In that brief fraction of an eye blink, thousands of fingers on mice, spread across thousands of square miles, have clicked-in urgent requests for as many chunks of data: a photo needed in Minneapolis, video needed in Des Moines, a forum comment wanted by an observer in Detroit.
As the vast social networking system grows, each millisecond becomes more and more crowded with requests like these. Now, a University of Southern California specialist is working to make sure that the answers keep coming back quickly, even with tens of millions of new users.
"If MySpace were less successful," notes Shahram Ghandeharizadeh, a professor in the USC Viterbi School of Engineering's department of computer science, "there would be no problem. But at the current volume of transactions, getting to the data quickly becomes an issue. "
The key to speed and capacity is what is called DRAM. "Ideally," says Ghandeharizadeh, who is director of the USC Database Laboratory, "you want all the data requested to be in the quick-access cache memory of the servers, the DRAM, rather than having to retrieve it from the servers' disc memory, which is much slower."
But the total volume of data created by users is far more than the DRAM cache will hold. And as the user population grows at an accelerating pace, more and more requests arrive to query a larger and larger body of information. Even the innovative Berkeley DataBase system (BDB) that MySpace uses to keep interactions quick is coming under increasing strain.

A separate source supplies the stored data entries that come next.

-- ==== Sys2Proof/Machine/Ops.lean ====
section
/-! DEFINITION. The named operations over State that every chapter uses: units, the dictionary, counters, events, replies, the journal queue. -/

namespace Sys2Proof.Machine

/-! ### Units (02 Table 2-12, 04 Table 4-1) -/

/-- The kind of a device-level unit number. -/
def kindOf (u : Nat) : Option UKind :=
  if u = 0 then some .root
  else if u ≤ 0x80 then some .cell
  else if 0x101 ≤ u ∧ u ≤ 0x120 then some .sleeve
  else if 0x200 ≤ u ∧ u ≤ 0x21F then some .localAxis
  else if 0x220 ≤ u ∧ u ≤ 0x31F then some .netAxis
  else if 0x320 ≤ u ∧ u ≤ 0x39F then some .virtAxis
  else if 0x400 ≤ u ∧ u ≤ 0x40F then some .recorder
  else if 0x500 ≤ u ∧ u ≤ 0x501 then some .can
  else if u = 0x600 then some .veil
  else if u = 0x700 then some .field
  else if 0x1000 ≤ u ∧ u ≤ 0x1FFF then some .cluster
  else none

/-- The code of #0302 UnitKind. -/
def UKind.code : UKind → Nat
  | .root => 0 | .cell => 1 | .sleeve => 2 | .localAxis => 3 | .netAxis => 4 | .virtAxis => 5
  | .recorder => 6 | .can => 7 | .veil => 8 | .field => 9 | .cluster => 10

/-- A local, network or virtual axis. -/
def isAxis (u : Nat) : Bool := decide (0x200 ≤ u ∧ u ≤ 0x39F)
/-- A local axis. -/
def isLocal (u : Nat) : Bool := decide (0x200 ≤ u ∧ u ≤ 0x21F)
/-- A cluster. -/
def isCluster (u : Nat) : Bool := decide (0x1000 ≤ u ∧ u ≤ 0x1FFF)
/-- A sleeve. -/
def isSleeve (u : Nat) : Bool := decide (0x101 ≤ u ∧ u ≤ 0x120)
/-- A cell. -/
def isCell (u : Nat) : Bool := decide (1 ≤ u ∧ u ≤ 0x80)
/-- A recorder. -/
def isRecorder (u : Nat) : Bool := decide (0x400 ≤ u ∧ u ≤ 0x40F)

/-- Unit number of the veil. -/
def veilUnit : Nat := 0x600
/-- Unit number of the field die. -/
def fieldUnit : Nat := 0x700

/-! ### The running plan -/

/-- The sleeves of the plan in force. -/
def planSleeves (s : State) : List SleevePlan := (s.plan.map CombPlan.sleeves).getD []
/-- The clusters of the plan in force. -/
def planClusters (s : State) : List ClusterPlan := (s.plan.map CombPlan.clusters).getD []
/-- The cells of the plan in force. -/
def planCells (s : State) : List CellPlan := (s.plan.map CombPlan.cells).getD []

/-- The sleeve bound to a local axis, 0 if none. -/
def sleeveOf (s : State) (axis : Nat) : Nat :=
  (((planSleeves s).find? fun p => p.axis == axis && axis != 0).map SleevePlan.sleeve).getD 0
/-- The local axis bound to a sleeve, 0 if none. -/
def axisOf (s : State) (sleeve : Nat) : Nat :=
  (((planSleeves s).find? fun p => p.sleeve == sleeve).map SleevePlan.axis).getD 0
/-- The plan's entry of a sleeve. -/
def sleevePlan (s : State) (sleeve : Nat) : Option SleevePlan := (planSleeves s).find? fun p => p.sleeve == sleeve
/-- The plan's entry of a cluster. -/
def clusterPlan (s : State) (c : Nat) : Option ClusterPlan := (planClusters s).find? fun p => p.cluster == c
/-- The cluster that a local unit belongs to directly, 0 if none (01 R21). -/
def clusterOf (s : State) (u : Nat) : Nat :=
  (((planClusters s).find? fun p => p.members.contains (.device u)).map ClusterPlan.cluster).getD 0
/-- Local members of a cluster. -/
def localMembers (c : ClusterPlan) : List Nat := c.members.filterMap fun m => match m with | .device u => some u | .remote _ => none

/-- Does a cluster of these present an axis face: is some member an axis, a remote one (05 R142) or a cluster that presents one? Log entry 44. -/
def axisFaceIn (cs : List ClusterPlan) : Nat → Nat → Bool
  | 0, _ => false
  | n + 1, c => ((cs.find? fun p => p.cluster == c).map ClusterPlan.members).getD [] |>.any fun m => match m with
      | .remote _ => true
      | .device u => isAxis u || (isCluster u && axisFaceIn cs n u)
/-- An axis, or a cluster of the running plan that presents an axis face (04 R120, 05 R122). -/
def axisFace (s : State) (u : Nat) : Bool := isAxis u || (isCluster u && axisFaceIn (planClusters s) 32 u)

/-- The cell that serves a unit, 0 if none: the weave's routes (01 R11, 12 R286). -/
def servingCell (s : State) (u : Nat) : Nat :=
  ((s.cells.find? fun e => e.2.work.units.contains u && e.2.work.role != .none).map Prod.fst).getD 0

/-! ### The dictionary (02 R66, R67) -/

/-- Dictionary key of an element: object times 256 plus element beneath a unit. -/
def keyOf (u k : Nat) : Nat := u * 2 ^ 24 + k

/-- The default of an element (00 R6). -/
def defaultAt (key : Nat) : Val :=
  match kindOf (key / 2 ^ 24) with
  | none => .num 0
  | some k => ((rowOf k (key / 256 % 2 ^ 16) (key % 256)).map ObjRow.dflt).getD (.num 0)

/-- The stored value of an element k = object * 256 + element of unit u. -/
def State.val (s : State) (u k : Nat) : Val := mapGet (defaultAt (keyOf u k)) s.dict (keyOf u k)

/-- The number in a value. -/
def valInt : Val → Int
  | .num i => i
  | .bytes _ => 0
/-- The bytes in a value. -/
def valRaw : Val → Bytes
  | .num _ => []
  | .bytes b => b

/-- A stored number. -/
def State.i (s : State) (u k : Nat) : Int := valInt (s.val u k)
/-- A stored number that is not negative. -/
def State.n (s : State) (u k : Nat) : Nat := (s.i u k).toNat
/-- A stored BOOL. -/
def State.b (s : State) (u k : Nat) : Bool := s.i u k != 0
/-- Stored bytes. -/
def State.bs (s : State) (u k : Nat) : Bytes := valRaw (s.val u k)

/-- Store a value. -/
def State.setV (s : State) (u k : Nat) (v : Val) : State :=
  { s with dict := mapPut (defaultAt (keyOf u k)) s.dict (keyOf u k) v }
/-- Store a number. -/
def State.setI (s : State) (u k : Nat) (i : Int) : State := s.setV u k (.num i)
/-- Store a natural number. -/
def State.setN (s : State) (u k : Nat) (n : Nat) : State := s.setV u k (.num n)
/-- Store a BOOL. -/
def State.setB (s : State) (u k : Nat) (b : Bool) : State := s.setV u k (.num (if b then 1 else 0))
/-- Store bytes. -/
def State.setBs (s : State) (u k : Nat) (b : Bytes) : State := s.setV u k (.bytes b)

/-! ### Records of units -/

/-- An axis or cluster face. -/
def State.axis (s : State) (u : Nat) : AxisS := mapGet {} s.axes u
/-- Change an axis. -/
def State.setAxis (s : State) (u : Nat) (a : AxisS) : State := { s with axes := mapPut {} s.axes u a }
/-- A sleeve. -/
def State.sleeve (s : State) (u : Nat) : SleeveS := mapGet {} s.sleeves u
/-- Change a sleeve. -/
def State.setSleeve (s : State) (u : Nat) (a : SleeveS) : State := { s with sleeves := mapPut {} s.sleeves u a }
/-- A cell. -/
def State.cell (s : State) (u : Nat) : CellS := mapGet {} s.cells u
/-- Change a cell. -/
def State.setCell (s : State) (u : Nat) (a : CellS) : State := { s with cells := mapPut {} s.cells u a }
/-- A recorder. -/
def State.rec' (s : State) (u : Nat) : RecS := mapGet {} s.recorders u
/-- Change a recorder. -/
def State.setRec (s : State) (u : Nat) (a : RecS) : State := { s with recorders := mapPut {} s.recorders u a }
/-- A CAN controller. -/
def State.canOf (s : State) (u : Nat) : CanS := mapGet {} s.can u
/-- Change a CAN controller. -/
def State.setCan (s : State) (u : Nat) (a : CanS) : State := { s with can := mapPut {} s.can u a }
/-- Fault bookkeeping of a unit. -/
def State.fault (s : State) (u : Nat) : FaultS := mapGet {} s.faults u
/-- Change the fault bookkeeping of a unit. -/
def State.setFault (s : State) (u : Nat) (a : FaultS) : State := { s with faults := mapPut {} s.faults u a }
/-- A cluster coordinator's state. -/
def State.cluster (s : State) (u : Nat) : ClusterS := mapGet {} s.clusters u
/-- Change a cluster coordinator's state. -/
def State.setCluster (s : State) (u : Nat) (a : ClusterS) : State := { s with clusters := mapPut {} s.clusters u a }
/-- A user kernel. -/
def State.kernel (s : State) (k : Nat) : KernelS := mapGet {} s.kernels k
/-- Change a user kernel. -/
def State.setKernel (s : State) (k : Nat) (a : KernelS) : State := { s with kernels := mapPut {} s.kernels k a }
/-- A session slot. -/
def State.slot (s : State) (i : Nat) : Slot := mapGet .free s.slots i
/-- Change a session slot. -/
def State.setSlot (s : State) (i : Nat) (x : Slot) : State := { s with slots := mapPut .free s.slots i x }
/-- A timing output. -/
def State.pin (s : State) (i : Nat) : PinS := mapGet {} s.pins i
/-- Change a timing output. -/
def State.setPin (s : State) (i : Nat) (x : PinS) : State := { s with pins := mapPut {} s.pins i x }
/-- A group of the veil. -/
def State.group (s : State) (g : Nat) : GroupS := mapGet {} s.veil.groups g
/-- Change a group of the veil. -/
def State.setGroup (s : State) (g : Nat) (x : GroupS) : State := { s with veil := { s.veil with groups := mapPut {} s.veil.groups g x } }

BDB keeps MySpace information flowing by quadruple redundancy: each section of users is served not by one but by four overlapping servers that share DRAM space, making the system faster, more reliable, and more scalable.
"Now it works," says Felipe Cariño, who heads MySpace Research, the company's in-house R&D facility, "but if you double it, it may not." And he says the population may in fact double as people in China and other areas learn to meet and greet each other on their own sites.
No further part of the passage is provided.